The former Bernstein insurance analyst said proactive screening, testing and triage for high-risk insureds could offer insurers as much as a 50x or 100x return, emphasizing that, for insurers, this action was financially compelling, in addition to being a humanitarian necessity.

Stirling compared the motives of the Insurance Collaboration to Save Lives with the original founding of the Red Cross, where Swiss businessman Henri Dunant saw an unmet need to help casualties of fighting between French and Italians at the Battle of Solferino in 1859.

The insurance industry figure told this publication that the not-for-profit organisation he had founded was seeking life insurance companies to provide a small amount of capital, and to work with the group on refining and deploying its “open-source” screening, testing and triage approach that could be rolled out across the industry to identify and help high-risk insureds.
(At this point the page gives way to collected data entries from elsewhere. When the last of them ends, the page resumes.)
/-! Allowances (R373, R374). -/

def bmode (s : State) : Nat := s.rf Reg.STK_SCTL 41 40
/-- The current grant, while it is valid. -/
def currentGrant (s : State) : Option GrantRec :=
  match s.stk.grants.reverse with
  | g :: _ => if s.now < g.at_ + g.valid then some g else none
  | [] => none
/-- The allowance of phase ph + 1, in units of 2^−16 A. -/
def allowance (s : State) (ph : Nat) : Int :=
  let floor := qVal (s.ioR (Reg.STK_FLOOR ph))
  if s.bmode = 0 then floor
  else match s.currentGrant with
    | none => floor
    | some g =>
      let amp := fun (g : GrantRec) => (g.amps[ph]?).getD 0
      (s.stk.grants.filter (fun x => decide (s.now < x.at_ + 25000000))).foldl (fun m x => min m (amp x)) (amp g)
/-- A grant's validity ends with no newer one. -/
def grantExpiry (s : State) : State :=
  match s.stk.grants.reverse with
  | g :: _ =>
    let s := (s.advanceTo (g.at_ + g.valid)).modStk (fun x => { x with grants := [] })
    let s := s.wf Reg.STK_SSTAT 9 8 0
    ((if s.bmode = 0 then s else s.setB Reg.STK_SSTAT 3)).ioW Reg.CGL_BGSEQ 0#64
  | [] => s

/-- A write of SCTL (R370, R373). -/
def sctlWrite (s : State) (v : W64) : State :=
  let s := if fld v 41 40 = 3 then s else s.wf Reg.STK_SCTL 41 40 (fld v 41 40)
  let s := s.wf Reg.STK_SCTL 39 32 (fld v 39 32)
  let s := if fld v 31 16 < fld v 15 0 + 100 then s else s.wf Reg.STK_SCTL 31 0 (fld v 31 0)
  s.wf Reg.STK_SSTAT 9 8 (match s.currentGrant with | some _ => s.bmode | none => 0)

/-! Planning (R370, R372). -/

/-- d of a channel: min(DEM / PRATED, 1) rounded by R119 to a multiple of 2^−16. -/
def chDemand (s : State) (c : Nat) : Int :=
  let dem := qVal (s.ioR (Reg.STK_DEM c))
  let pr := qVal (s.ioR (Reg.STK_PRATED c))
  if pr ≤ 0 then 0
  else if pr ≤ dem then 65536
  else ((Flo.roundNat false (dem.toNat * 65536) pr.toNat 0).1 : Nat)

def chAmp (s : State) (c : Nat) : Int := qVal (s.ioR (Reg.STK_IRATED c))

/-- Insertion by descending ACC, then ascending channel. -/
def insertChan (acc : Nat → Int) (c : Nat) : List Nat → List Nat
  | [] => [c]
  | x :: t => if acc c > acc x || (acc c == acc x && decide (c < x)) then c :: x :: t else x :: insertChan acc c t

/-- What a plan decides. -/
structure Plan where
  fire : List Nat := []
  use  : Int := 0
  sw   : Nat := 0
  viol : Nat := 0

/-- The plan of phase ph + 1 under an allowance (R372), with ACC after the demands have been added. -/
def plan (s : State) (ph : Nat) (allow : Int) (acc : Nat → Int) : Plan :=
  let el := (s.phaseChans ph).filter (fun c => s.eligible c)
  let swmax := s.rf Reg.STK_SCTL 39 32
  let held := el.filter (fun c => s.chOn c && decide (s.chRun c < s.rf (Reg.STK_CHCFG c) 23 16))
  let p := held.foldl (fun (p : Plan) c =>
    if p.use + s.chAmp c ≤ allow then { p with fire := p.fire ++ [c], use := p.use + s.chAmp c } else { p with viol := p.viol + 1 }) {}
  let cand := (el.filter (fun c => !p.fire.contains c && decide (32768 ≤ acc c) &&
    (s.chOn c || decide (s.rf (Reg.STK_CHCFG c) 31 24 ≤ s.chRun c)))).foldl (fun l c => insertChan acc c l) []
  cand.foldl (fun (p : Plan) c =>
    if allow < p.use + s.chAmp c then p
    else if !s.chOn c && swmax != 0 && decide (swmax ≤ p.sw) then p
    else { p with fire := p.fire ++ [c], use := p.use + s.chAmp c, sw := p.sw + (!s.chOn c).toNat }) p

/-- RUN after a plan that leaves or changes ON. -/
def nextRun (old new : Bool) (run : Nat) : Nat := if old == new then min 255 (run + 1) else 1

/-- PLAN bits of a channel. -/
def setPlanBit (s : State) (c : Nat) (on : Bool) : State := s.wf (Reg.STK_PLAN (c / 64)) (c % 64) (c % 64) on.toNat

/-- The half-cycle in which no channel of the phase fires and no ACC changes (R370): a plan with nothing in it. -/
def blankPlan (s : State) (ph : Nat) : State :=
  ((s.phaseChans ph).foldl (fun s c =>
    ((s.setChStat c false (nextRun (s.chOn c) false (s.chRun c)) (s.chAcc c)).setPlanBit c false).setHo c false) s).ioW (Reg.STK_USE ph) (qPay 0 dimA)

/-- Planning of the next half-cycle of a phase. -/
def halfCyclePlan (s : State) (ph : Nat) : State :=
  match s.zcLocked ph, (s.zc ph).last with
  | true, some t =>
    let pred := t + s.zcHper ph
    if (s.zc ph).planFor = pred then s
    else
      let s := (s.advanceTo (pred - 1000 * s.rf Reg.STK_SCTL 31 16)).countUn 0x16 ph
      let late := decide (pred - 1000 * s.rf Reg.STK_SCTL 15 0 < s.now)
      let s := s.modZc ph (fun z => { z with planFor := pred, switched := late })
      if late then s.blankPlan ph
      else
        let acc := fun c => if s.eligible c then s.chAcc c + s.chDemand c else s.chAcc c
        let allow := s.allowance ph
        let p := s.plan ph allow acc
        let s1 := (s.phaseChans ph).foldl (fun s1 c =>
          let on := p.fire.contains c
          let a := acc c - (if on then 65536 else 0)
          let a := if s.eligible c then max (-65536) (min a 131072) else a
          (s1.setChStat c on (nextRun (s.chOn c) on (s.chRun c)) a).setPlanBit c on) s
        (s1.ioW (Reg.STK_USE ph) (qPay p.use dimA)).satAdd Reg.STK_SSTAT 47 32 p.viol
  | _, _ => s

/-- The outputs of a phase switch to the plan. -/
def outputSwitch (s : State) (ph : Nat) : State :=
  if !s.zcLocked ph || (s.zc ph).switched then s
  else
    let s := (s.advanceTo ((s.zc ph).planFor - 1000 * s.rf Reg.STK_SCTL 15 0)).modZc ph (fun z => { z with switched := true })
    (s.phaseChans ph).foldl (fun s c => s.setHo c (s.chOn c)) s

/-- A write of DEMc (R371). -/
def demWrite (s : State) (c : Nat) (v : W64) : State :=
  if qDim v = dimW ∧ 0 ≤ qVal v then s.ioW (Reg.STK_DEM c) v else s.setB Reg.STK_SSTAT 0
/-- A write of a quantity with a fixed dimension (R393, R396). -/
def qtyWrite (s : State) (pa dim : Nat) (v : W64) : State :=
  if qDim v = dim ∧ 0 < qVal v then s.ioW pa v else s.setB Reg.STK_SSTAT 1

/-! The budget (R375–R377). -/

/-- The demand of phase ph + 1, rounded up to a multiple of 2^−16 A (R375). -/
def phaseDemand (s : State) (ph : Nat) : Int :=
  let sum := ((s.phaseChans ph).filter (fun c => s.eligible c)).foldl (fun (a : Int) c => a + s.chDemand c * s.chAmp c) 0
  Int.neg ((-sum) / 65536)
def storeDemands (s : State) : State := forN 3 (fun ph s => s.ioW (Reg.STK_DEMP ph) (qPay (s.phaseDemand ph) dimA)) s

def breqSend (s : State) : State :=
  if s.bmode ≠ 1 then s
  else
    let s := s.storeDemands.modStk (fun x => { x with bseq := x.bseq + 1 })
    s.sendOrDrop (s.mkMsg .breq (s.rf Reg.CGL_NODECFG 55 44) 0 0
      ((List.range 3).map (fun ph => ⟨Tag.qty, s.ioR (Reg.STK_DEMP ph)⟩) ++ [fixN s.stk.bseq]))

/-- The nodes MNODE lists. -/
def listedNodes (s : State) : List Nat :=
  ((List.range 64).filter (fun k => s.rb (Reg.STK_MNODE k) 12)).map (fun k => s.rf (Reg.STK_MNODE k) 11 0)

/-- BREQ at the master (R376). -/
def breqReceive (s : State) : State :=
  match s.takeMsg .breq with
  | none => s
  | some (m, s) =>
    if s.bmode = 2 && s.listedNodes.contains m.src.toNat then
      let r : BreqRec := { node := m.src.toNat, at_ := s.now, amps := (m.body.take 3).map (fun w => qVal w.pay) }
      s.modStk (fun x => { x with breqs := x.breqs.filter (fun b => b.node != r.node) ++ [r] })
    else s.satAdd Reg.STK_SSTAT 63 48 1

/-- The last demand of a listed node. -/
def nodeDemand (s : State) (node ph : Nat) : Int :=
  if node = s.cgNode then qVal (s.ioR (Reg.STK_DEMP ph))
  else match s.stk.breqs.find? (fun b => b.node == node && decide (s.now ≤ b.at_ + 3000000)) with
    | some b => (b.amps[ph]?).getD 0
    | none => 0

/-- The grant of a node on a phase. -/
def grantFor (s : State) (nodes : List Nat) (node ph : Nat) : Int :=
  let f := qVal (s.ioR (Reg.STK_MFLOOR ph))
  let p := qVal (s.ioR (Reg.STK_MCAP ph)) - nodes.length * f
  let e := fun n => max 0 (s.nodeDemand n ph - f)
  let sum := nodes.foldl (fun (a : Int) n => a + e n) 0
  if sum ≤ p then f + e node else f + e node * p / sum

/-- One grant pass of the master. -/
def grantPass (s : State) : State :=
  if s.bmode ≠ 2 then s
  else
    let nodes := s.listedNodes
    let s := s.storeDemands.wf Reg.STK_MSTAT 38 32 nodes.length
    if (List.range 3).any (fun ph => decide (qVal (s.ioR (Reg.STK_MCAP ph)) < nodes.length * qVal (s.ioR (Reg.STK_MFLOOR ph)))) then s.setB Reg.STK_SSTAT 4
    else if s.stk.seqPause.isSome then s
    else if s.rf Reg.STK_MSTAT 31 0 = 0xFFFFFFFF then s.modStk (fun x => { x with seqPause := some s.now })
    else
      let s := s.wrapAdd Reg.STK_MSTAT 31 0 1
      let seq := s.rf Reg.STK_MSTAT 31 0
      let grants := fun n => (List.range 3).map (fun ph => s.grantFor nodes n ph)
      let s1 := (nodes.filter (· != s.cgNode)).foldl (fun s1 n => s1.sendOrDrop (s1.mkMsg .bgrant n 0 0
        ((grants n).map (fun v => ⟨Tag.qty, qPay v dimA⟩) ++ [fixN seq, fixN 3000]))) s
      if nodes.contains s.cgNode then s1.takeGrant (grants s.cgNode) 3000 else s1

def grantSeqRestart (s : State) : State :=
  match s.stk.seqPause with
  | none => s
  | some t => ((s.advanceTo (t + 4000000)).modStk (fun x => { x with seqPause := none })).wf Reg.STK_MSTAT 31 0 0

/-! Groups (R379–R381). -/

/-- The safety monitor holds an active reaction on a group (R379, R458). -/
def groupHeld (s : State) (g : Nat) : Bool :=
  (findN 256 (fun i => s.rb (Reg.SAFE_FPEND (i / 64)) (i % 64) && decide (3 ≤ s.rf (Reg.SAFE_FCFG i) 2 0) &&
    (s.rb (Reg.SAFE_FCFG i) (24 + g) || (Tab.get s.saf.mask i 0).testBit g))).isSome

def groupChans (s : State) (g : Nat) : List Nat := (List.range 256).filter (fun c => s.chPhase c != 0 && s.chGroup c == g)

/-- Entry of a group to SAFE (R380). -/
def groupSafe (s : State) (g cause : Nat) : State :=
  if !s.groupArmed g then s
  else
    let s := ((s.wf (Reg.STK_GCTL g) 6 4 cause).wf (Reg.STK_GCTL g) 2 2 0).pulse (309 + g)
    let s := s.modStk (fun x => { x with chg := Tab.set x.chg (256 + g) (s.now + 1) 0 })
    let s := (s.groupChans g).foldl (fun s c => (s.setChStat c false 255 0).setHo c false) s
    forN 32 (fun k s =>
      if s.rb (Reg.PWM_PWCFG k) 2 && s.rf (Reg.PWM_PWCFG k) 6 4 == g then
        s.modStk (fun x => { x with pwm := Tab.modify x.pwm k {} (fun w => { w with run := false }) }) else s) s
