/-- CAN error counters and states (ISO 11898-1). -/
def canState (s : State) (i : Nat) (tec rec_ : Nat) : State :=
  let st := if 256 ≤ tec then 2 else if 128 ≤ tec || 128 ≤ rec_ then 1 else 0
  let s := s.ioW (Reg.CAN_CANERR i) (putFld 17 16 st ||| putFld 15 8 (min rec_ 255) ||| putFld 7 0 (min tec 255))
  if st = 2 then ((s.setPstat (.can (Fin.ofNat 4 i)) 2).setLink (.can (Fin.ofNat 4 i)) false).modPer (.can (Fin.ofNat 4 i)) (fun x => { x with recover := false }) else s

/-- The record of a received frame (R399). -/
def frameRecord (s : State) (p : PerId) (f : FrameIn) : List Octet :=
  let room := 8 * s.rf (Reg.PER_PCTL (perBase p)) 26 16 - 16
  let trunc := decide (room < f.octets.length)
  let ts := match p with | .eth i => some (s.ioR (Reg.ETH_PTPNS i.val)) | _ => none
  let id := match p with | .can _ => f.canId | _ => 0#32
  let hdr := octetsOf 2 (n64 f.octets.length) ++ octetsOf 2 (putFld 0 0 trunc.toNat ||| putFld 1 1 ts.isSome.toNat) ++
    octetsOf 4 (id.setWidth 64) ++ octetsOf 8 (ts.getD 0#64)
  let body := f.octets.take room
  hdr ++ body ++ List.replicate (room - body.length) 0#8

def frameReceive (s : State) (p : PerId) (f : FrameIn) : State :=
  if !perFramed p || !s.perEn p then s
  else if !f.crcOk then
    let s := s.setPstat p 2
    match p with
    | .can i => s.canState i.val (s.rf (Reg.CAN_CANERR i.val) 7 0) (s.rf (Reg.CAN_CANERR i.val) 15 8 + 1)
    | _ => s
  else
    let ok := match p with
      | .eth i => s.ethAccepts i.val f.octets
      | .can i => s.canAccepts i.val f.canId
      | _ => true
    let s := match p with
      | .can i => s.canState i.val (s.rf (Reg.CAN_CANERR i.val) 7 0) (s.rf (Reg.CAN_CANERR i.val) 15 8 - 1)
      | _ => s
    if ok then s.perDeliver p (s.frameRecord p f) false else s

/-- The traffic class of an Ethernet frame, by the PCP of its VLAN tag. -/
def ethClass (s : State) (i : Nat) (f : List Octet) : Nat :=
  let pcp := if (f.drop 12).take 2 = [0x81#8, 0x00#8] then ((f.drop 14).headD 0#8).toNat / 32 else 0
  s.rf (Reg.ETH_PCPMAP i) (3 * pcp + 2) (3 * pcp)

/-- The time in ns for which the gate of a class stays open from PTPNS on, within the cycle: none where it is closed, and no bound where no
list is active. -/
def gateLeft (s : State) (i cls : Nat) : Option (Option Nat) :=
  let x := s.perSt (.eth (Fin.ofNat 4 i))
  if x.gclLen = 0 || x.gclCycle = 0 then some none
  else
    let t := ((s.ioR (Reg.ETH_PTPNS i)).toNat - x.gclStart) % x.gclCycle
    let r := (List.range x.gclLen).foldl (fun (acc : Nat × Option Nat × Bool) e =>
      let (at_, open_, done) := acc
      let ent := s.ioR (Reg.ETH_GCLACT i e)
      let fin := at_ + fld ent 63 32
      if done || decide (fin ≤ t) then (fin, open_, done)
      else if bitAt ent cls then (fin, some (fin - t), done)
      else (fin, open_, true)) (0, none, false)
    match r.2.1 with
    | some n => some (some n)
    | none => none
Stirling cautioned that the industry had only a brief window to act effectively.

“If we are now in a new epoch, or facing a new paradigm for mortality, the industry only has a short time to get in front of it,” he said.

He further warned that, although this problem will initially hit the life and health sector, it will ultimately feed through to P&C insurers.

“We’re very early here, but this could be decades of litigation in the making – so it’s going to become a P&C issue, too, and we’re starting to speak to industry leaders about how to address this in P&C as well.”

Stirling said that, over time, these health issues appear most likely to impact global casualty lines including medical liability, hospital liability, pharmaceutical liabilities, EPLI and D&O.